Start of Data for this task

-- Members.

/-- A signal for counter 47 in an epoch; a MEMBER of a kind for MSEQ m at tick 9. -/
def stookMsg (epoch : Nat) : List Byte := [0, 0, 0, 47, 1, 0, 0, 0] ++ leBytes 2 epoch ++ List.replicate 22 0
def memberBytes (kind m : Nat) : List Byte := leBytes 2 kind ++ leBytes 2 0 ++ leBytes 4 m ++ leBytes 8 9 ++ leBytes 16 0
def leading (run misses : Nat) : State :=
  { leader with furCount := 9, mems := { members := [0, 1], beats := [(1, { misses := misses, judged := BitVec.ofNat 64 run })] } }
theorem witness_MembersSpeak :
    (hitsC linked 0 2 (stookMsg 0) (fun t bs => msgNat bs 7 1 % 4 == 0 && msgNat bs 8 2 == t.stkEpoch.toNat && decide (msgNat bs 3 1 % 64 < 48)) = true ∧
      hitsC linked 0 2 (stookMsg 1) (fun t bs => msgNat bs 8 2 != t.stkEpoch.toNat) = true) ∧
    (linked.master = some 0 ∧ linked.live linked.chip = true ∧ (linked.setBit furCtrl 0).bit furCtrl 0 = true) ∧
    (hitsC leader 0 5 (leBytes 32 1) (fun t _ => t.isMaster) = true ∧ hitsC linked 0 5 (leBytes 32 1) (fun t _ => !t.isMaster) = true) ∧
    (BeatMissing (leading 8 2) 1 ∧ BeatMissing (leading 7 2) 1 ∧ (leading 8 2).targetTick 0 < 2 ^ 64) ∧
    (hitsC linked 0 6 (memberBytes 0 1) (fun t bs => msgNat bs 0 1 ≤ 2 && (memberOf bs).mseq == t.lastMseq + 1 &&
        decide (t.furCount.toNat < (memberOf bs).tick.toNat)) = true ∧
      hitsC { linked with furCount := 9 } 0 6 (memberBytes 0 1) (fun t bs => (memberOf bs).mseq == t.lastMseq + 1 &&
        decide ((memberOf bs).tick.toNat ≤ t.furCount.toNat)) = true ∧
      hitsC linked 0 6 (memberBytes 2 5) (fun t bs => (memberOf bs).mseq != t.lastMseq + 1) = true) ∧
    ({ linked with mems := { members := [0, 1], transfer := some 2 } } : State).mems.transfer = some 2 ∧
    (let s : State := { linked with mems := { members := [0, 1], markersMissed := 3 } }
     s.master = some 0 ∧ s.deputy = some s.chip ∧ 3 ≤ s.mems.markersMissed ∧ s.pow.wakeGrace = false ∧ s.fur.holdTick = false ∧
       s.fur.sync = .free ∧ s.linksDark = false ∧ s.targetTick 0 < 2 ^ 64) ∧
    (hitsC leader 0 8 (leBytes 32 1) (fun t _ => t.isMaster) = true ∧ hitsC linked 0 8 (leBytes 32 1) (fun t _ => !t.isMaster) = true) := by
  unfold BeatMissing; decide +kernel

-- Messages of data.

/-- The module of the row, chip 0, with chip 1 at port 0. -/
def data : State :=
  { (merging.setReg (spxRoute 0) (BitVec.ofNat 64 (2 ^ 33))).setPort 0 { st := .up, nbrChip := 1, credA := 64, credB := 64, credC := 64, credD := 64 } with
    mems := { members := [0, 1] } }
def greqMsg (row step : Nat) : List Byte := leBytes 5 row ++ leBytes 1 0 ++ leBytes 2 1 ++ leBytes 4 step ++ leBytes 20 0
def awaiting (r : HrwRun) (write : Bool) : HrwRun := { r with acc := some ⟨0, write, [], 16, 0, false, 255⟩, src := if write then [⟨0, 0, 16⟩] else [⟨1, 0, 16⟩] }
def asking (write : Bool) : State := (data.setChan 255 { running := some (awaiting (runOf copyCmd) write) })
def runIs (t : State) (write : Bool) : Bool := (t.chan 255).running == some (awaiting (runOf copyCmd) write)
theorem witness_ModulesReadAndWriteEachOther : data.Sound ∧ (data.flips = [] ∧ data.lost = []) ∧
    (hitsC data 2 0x20 (greqMsg 64 0) (fun t bs => bs.length == 32 && t.live (msgNat bs 6 2) && !(t.table 0).valid (greqOf bs).row) = true ∧
      hitsC (data.poke 0x300000 [1]) 2 0x20 (greqMsg 5 0) (fun t bs => (t.table 0).valid (greqOf bs).row && (t.ownWord (t.table 0) 5).1 != t.chip) = true ∧
      (∀ x ∈ [(8, true), (9, false)], hitsC data 2 0x20 (greqMsg 5 x.1) (fun t bs => (t.table 0).valid (greqOf bs).row &&
        (t.ownWord (t.table 0) 5).1 == t.chip && jobReach ((t.table 0).ownAddr 5) 8 &&
        jobReach (t.homeAddr (t.table 0) 5) (t.table 0).rowBytes && t.gln.requests.isEmpty && t.serveRoom && t.dirLookup t.gln.cur 0 5 == none &&
        !t.bit glnCtrl 1 && t.fenceOpen (greqOf bs) == x.2) = true) ∧
      hitsC (data.setReg glnCtrl 0) 2 0x20 (greqMsg 5 8) (fun t bs => bs.length == 32 && t.gln.requests.isEmpty && !t.serveRoom) = true) ∧
    hitsC (data.setGport 0 { reads := [(3, ⟨1, 0, 5, bufBase, 0, true, 0⟩)] }) 3 0x30
      (leBytes 2 (64 * 3) ++ leBytes 2 0 ++ leBytes 4 80 ++ List.replicate 88 0) (fun t bs => msgNat bs 2 1 == 0 && msgNat bs 0 2 / 64 == 3 &&
        Tab.look (t.gport 0).reads 3 == some ⟨1, 0, 5, bufBase, 0, true, 0⟩ && !(t.gport 0).halted && (t.table 0).sound &&
        sramReach bufBase (outBytes (t.table 0) true 0) && msgNat bs 4 4 == (t.table 0).rowBytes && bs.length == 16 + (t.table 0).rowBytes) = true ∧
    (∀ x ∈ [(4096, true), (0, false), (4097, false)], hitsC data 2 0x21 (leBytes 8 0x8000 ++ leBytes 2 1 ++ leBytes 2 x.1 ++ leBytes 20 7)
      (fun t bs => bs.length == 32 && t.live (msgNat bs 8 2) && msgNat bs 10 2 == x.1 && jobReach (msgNat bs 0 6) 4096 &&
        (decide (1 ≤ msgNat bs 10 2) && decide (msgNat bs 10 2 ≤ 4096)) == x.2) = true) ∧
    (∀ x ∈ [(16, true), (64, false)], hitsC data 2 0x22 (leBytes 8 0x8000 ++ leBytes 2 1 ++ leBytes 2 x.1 ++ leBytes 20 7 ++ List.replicate 16 9)
      (fun t bs => t.live (msgNat bs 8 2) && jobReach (msgNat bs 0 6) 64 && decide (bs.length = 32 + msgNat bs 10 2) == x.2) = true) ∧
    (∀ st ∈ [0, 1], hitsC (asking false) 3 0x31 (leBytes 4 255 ++ leBytes 2 st ++ leBytes 2 16 ++ leBytes 8 0 ++ List.replicate 16 5)
      (fun t bs => msgNat bs 4 1 == st && msgNat bs 6 2 == 16 && bs.length == 32 && runIs t false) = true) ∧
    (∀ st ∈ [0, 1], hitsC (asking true) 3 0x32 (leBytes 4 255 ++ leBytes 2 st ++ leBytes 10 0) (fun t bs => msgNat bs 4 1 == st && runIs t true) = true) := by
  unfold State.Sound; decide +kernel

def gradMsg (step : Nat) : List Byte := leBytes 8 0 ++ leBytes 4 1 ++ leBytes 4 step ++ leBytes 4 1 ++ leBytes 28 0
/-- Every entry of the bank holds another row. -/
def fullBank : State :=
  (List.range 4).foldl (fun s i => s.poke (entryAddr merging mEng 1 i) (leBytes 8 (2 * 2 ^ 44 + 1 + i) ++ leBytes 4 7)) data
def gradOk (t : State) (bs : List Byte) (own isOpen : Bool) : Bool :=
  t.live (msgNat bs 8 2) && own == ((t.table 0).valid (msgNat bs 0 5) && decide ((t.ownWord (t.table 0) (msgNat bs 0 5)).1 = t.chip)) &&
    isOpen == (t.sheaf (rowEngine 0 (msgNat bs 0 5))).openFor (BitVec.ofNat 32 (msgNat bs 12 4))
/-- An RDENSE runs whose tree has children at ports 0 and 1, or its parent at port 0. -/
def chunking (tree : Nat) : State :=
  { ((reducing 0 rdenseCmd).setReg (spxRtree 0) (BitVec.ofNat 64 tree)) with red := { running := some rdenseCmd } }
def chunkMsg (n : Nat) : List Byte := leBytes 4 0 ++ leBytes 4 7 ++ leBytes 8 0 ++ List.replicate n 3
theorem witness_merging :
    (hitsC { data with mem := (entered 2).mem } 1 0x10 (gradMsg 7) (fun t bs => gradOk t bs true true && probeIs t 0 && bankReach t mEng) = true ∧
      hitsC data 1 0x10 (gradMsg 7) (fun t bs => gradOk t bs true true && probeIs t 1) = true ∧
      hitsC fullBank 1 0x10 (gradMsg 7) (fun t bs => gradOk t bs true true && probeIs t 2) = true ∧
      hitsC (data.poke 0x300000 [1]) 1 0x10 (gradMsg 7) (fun t bs => gradOk t bs false true) = true ∧
      hitsC data 1 0x10 (gradMsg 9) (fun t bs => gradOk t bs true false) = true) ∧
    (∀ st ∈ [0, 1], hitsC { data with shf := { engs := [(5, { flush := some ⟨shfCmd 4 [], 2, 1⟩ })] } } 3 0x33 (leBytes 2 0 ++ leBytes 1 5 ++ leBytes 1 st ++ leBytes 12 1)
      (fun t bs => msgNat bs 3 1 == st && (t.sheaf (msgNat bs 2 1 % 64)).flush == some ⟨shfCmd 4 [], 2, 1⟩) = true) ∧
    (hitsC (chunking (3 * 2 ^ 32)) 1 0x11 (chunkMsg 32) (fun t bs => chRid bs == 0 && ridElems t 0 == 4 &&
        decide (treeChildren t (chTree bs) % 2 = 1) && t.red.running == some rdenseCmd && chunkFits rdenseCmd bs && chChunk bs == 0 &&
        lastChunk t rdenseCmd == 1 && !(t.redMask rdenseCmd 0).getLsbD 0 && !(t.redMask rdenseCmd 0).getLsbD 1 &&
        !(t.redMask rdenseCmd 0).getLsbD 34 && decide (treeChildren t 0 / 2 % 2 = 1) && t.chunkOp bs == 1 && (t.chunkRun bs).isSome &&
        !t.redBusy (chunkCmd 1 bs) && (Tab.get (t.port 0).partialMsg [] 1).isEmpty) = true ∧
      hitsC (chunking (2 * 2 ^ 32)) 1 0x11 (chunkMsg 32) (fun t bs => decide (treeChildren t (chTree bs) % 2 = 0)) = true ∧
      hitsC ((reducing 1 rdenseCmd).poke 0x500000 (leBytes 8 dumpBase)) 1 0x11 (chunkMsg 32) (fun t bs =>
        decide (treeChildren t (chTree bs) % 2 = 1) && t.red.running == none && !stageReach t (chRid bs) &&
        decide (spans inDram (ridStage t (chRid bs)) 192)) = true ∧
      hitsC { reducing 1 rdenseCmd with red := { banks := [(redKey rdenseCmd, ⟨6, 0, []⟩)] } } 1 0x11 (chunkMsg 32) (fun t bs =>
        t.red.running == none && stageReach t (chRid bs) && t.redBusy (chunkCmd (t.chunkOp bs) bs)) = true ∧
      hitsC (chunking 0) 1 0x12 (chunkMsg 32) (fun t bs => !treeRoot t (chTree bs) && treeParent t (chTree bs) == 0 && chunkFits rdenseCmd bs &&
        decide (chChunk bs < lastChunk t rdenseCmd) && !(t.redMask rdenseCmd 1).getLsbD 34) = true ∧
      hitsC (chunking 32) 1 0x12 (chunkMsg 32) (fun t bs => treeRoot t (chTree bs)) = true) ∧
    Apart (ridAddr (chunking 0) 0) 16 0x700000 96 ∧ RidInDram (chunking 0) 0 := by
  unfold Apart RidInDram; decide +kernel
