-- ==== Sys2Proof/Certificates/Slice0/Obligations.lean ====
section
/-! DEFINITION. The statements for the provers, from the spec's numbered rules. -/

open Sys2Proof Sys2Proof.Machine

/-! ### The checksum engine's operations (40_checksum_engine.md section 1) -/

/-- R120, whole: `CRC.INIT`, its encoding, its effect in every state, and that issuing it twice is the same as once. -/
def Obligations.CrcInitLoadsTheInitialValue : Prop :=
  encode .crcInit = ⟨0x0100#16, .absent⟩ ∧ decode ⟨0x0100#16, .absent⟩ = .ok .crcInit ∧
  ∀ s : State,
    exec .crcInit s = .next { s with acc := some 0xFFFFFFFF#32, responses := s.responses ++ [.done] } ∧
    ∃ t u, exec .crcInit s = .next t ∧ exec .crcInit t = .next u ∧ u.acc = t.acc

/-- R121, whole: `CRC.XORB b`. The spec derives the last clause but one (the operation is its own inverse) itself. -/
def Obligations.CrcXorbXorsTheHighByte : Prop :=
  ∀ (b : Byte) (s : State),
    encode (.crcXorb b) = ⟨0x0200#16 ||| b.setWidth 16, .absent⟩ ∧
    decode ⟨0x0200#16 ||| b.setWidth 16, .absent⟩ = .ok (.crcXorb b) ∧
    (s.acc = none → exec (.crcXorb b) s = .refused .accUnwritten) ∧
    ∀ a, s.acc = some a →
      ∃ a', a' = a ^^^ (b.setWidth 32 <<< 24) ∧
        exec (.crcXorb b) s = .next { s with acc := some a', responses := s.responses ++ [.done] } ∧
        a'.extractLsb' 24 8 = a.extractLsb' 24 8 ^^^ b ∧ a'.extractLsb' 0 24 = a.extractLsb' 0 24 ∧
        (b = 0 → a' = a) ∧
        (∃ t, runOps [.crcXorb b, .crcXorb b] s = .next t ∧ t.acc = some a) ∧
        (a = 0xFFFFFFFF#32 → b = 0x31#8 → a' = 0xCEFFFFFF#32)

/-- R122, whole: `CRC.ROUND`, its encoding, its two data paths, and the values the rule lists. -/
def Obligations.CrcRoundShiftsAndFeedsBack : Prop :=
  encode .crcRound = ⟨0x0300#16, .absent⟩ ∧ decode ⟨0x0300#16, .absent⟩ = .ok .crcRound ∧
  ∀ s : State,
    (s.acc = none → exec .crcRound s = .refused .accUnwritten) ∧
    (∀ a, s.acc = some a →
      exec .crcRound s =
        .next { s with acc := some (if a.getLsbD 31 then (a <<< 1) ^^^ 0x04C11DB7#32 else a <<< 1),
                       responses := s.responses ++ [.done] }) ∧
    ∀ p ∈ [(0x00000000#32, 0x00000000#32), (0x80000000#32, 0x04C11DB7#32), (0x7FFFFFFF#32, 0xFFFFFFFE#32),
           (0xFFFFFFFF#32, 0xFB3EE249#32), (0x40000000#32, 0x80000000#32), (0x82608EDB#32, 0x00000001#32),
           (0xCEFFFFFF#32, 0x993EE249#32)],
      s.acc = some p.1 →
        exec .crcRound s = .next { s with acc := some p.2, responses := s.responses ++ [.done] }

End of Data for this task

Exercise objective: In the entries above, find the line with "t false) = true) ∧" and the line with "def gradOk (t", then set down exactly those two and every line between them, nothing else.

Solution to this exercise:
      (fun t bs => msgNat bs 4 1 == st && msgNat bs 6 2 == 16 && bs.length == 32 && runIs t false) = true) ∧
    (∀ st ∈ [0, 1], hitsC (asking true) 3 0x32 (leBytes 4 255 ++ leBytes 2 st ++ leBytes 10 0) (fun t bs => msgNat bs 4 1 == st && runIs t true) = true) := by
  unfold State.Sound; decide +kernel

def gradMsg (step : Nat) : List Byte := leBytes 8 0 ++ leBytes 4 1 ++ leBytes 4 step ++ leBytes 4 1 ++ leBytes 28 0
/-- Every entry of the bank holds another row. -/
def fullBank : State :=
  (List.range 4).foldl (fun s i => s.poke (entryAddr merging mEng 1 i) (leBytes 8 (2 * 2 ^ 44 + 1 + i) ++ leBytes 4 7)) data
def gradOk (t : State) (bs : List Byte) (own isOpen : Bool) : Bool :=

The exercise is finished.